Create an "APR::BucketAlloc" object:
$ba = APR::BucketAlloc->new($pool);
class: "APR::BucketAlloc"
arg1: $pool ( "APR::Pool object" )
The pool used to create this object.
ret: $ba ( "APR::BucketAlloc object" )
The new object.
since: 2.0.00
This bucket allocation list (freelist) is used to create new buckets (via "APR::Bucket->new") and bucket brigades (via
"APR::Brigade->new").
You only need to use this method if you aren't running under httpd.
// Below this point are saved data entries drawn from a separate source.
/-- A link after power-on (R201), with the role its straps gave. -/
def LinkState.reset (role : Role) : LinkState where
  role := role
  slot := .empty
  flags := Classes.none
  enables := Classes.none
  master := false
  dataOut := []

/-- The LI after power-on (R201). -/
def Li.reset (roles : Tri Role) : Li where
  links := roles.map LinkState.reset
  replies := []
  nextRequest := 0
  resetHeld := false

/-- The part after power-on or release of the RESET pin with the given roles, waiting commands and memory epoch. -/
def State.afterReset (pending : List Instr) (epoch : Nat) (roles : Tri Role) : State where
  pending := pending
  fiu := Fiu.reset
  lm := Lm.reset
  cc := Cc.reset
  su := Su.reset
  sg := Sg.reset
  iu := Iu.reset
  ru := Ru.reset
  rc := Rc.reset
  ac := Ac.reset epoch
  xu := Xu.reset
  li := Li.reset roles

/-- The part right after reset. The straps are not the part's: the roles are those of the usual installation, L0 scheduler, L1 auditor
and L2 observer (00_scope.md, "The part in its rack"; DESIGN CHOICE, unsafe, log entry 8). -/
def State.reset : State := State.afterReset [] 0 ⟨.scheduler, .auditor, .observer⟩

end Sys2Proof.Machine
end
If you are running under mod_perl, you already have a bucket
allocation available via "$c->bucket_alloc" and "$bb->bucket_alloc".
Example:
use APR::BucketAlloc ();
use APR::Pool ();
my $ba = APR::BucketAlloc->(APR::Pool->pool);
my $eos_b = APR::Bucket::eos_create($ba);
"destroy"
Destroy an "APR::BucketAlloc object":
$ba->destroy;
arg1: $ba ( "APR::BucketAlloc object" )
The freelist to destroy.
ret: no return value
since: 2.0.00
Once destroyed this object may not be used again.
You need to destroy $ba only if you have created it via "APR::BucketAlloc->new". If you try to destroy an allocation not created by this
method, you will get a segmentation fault.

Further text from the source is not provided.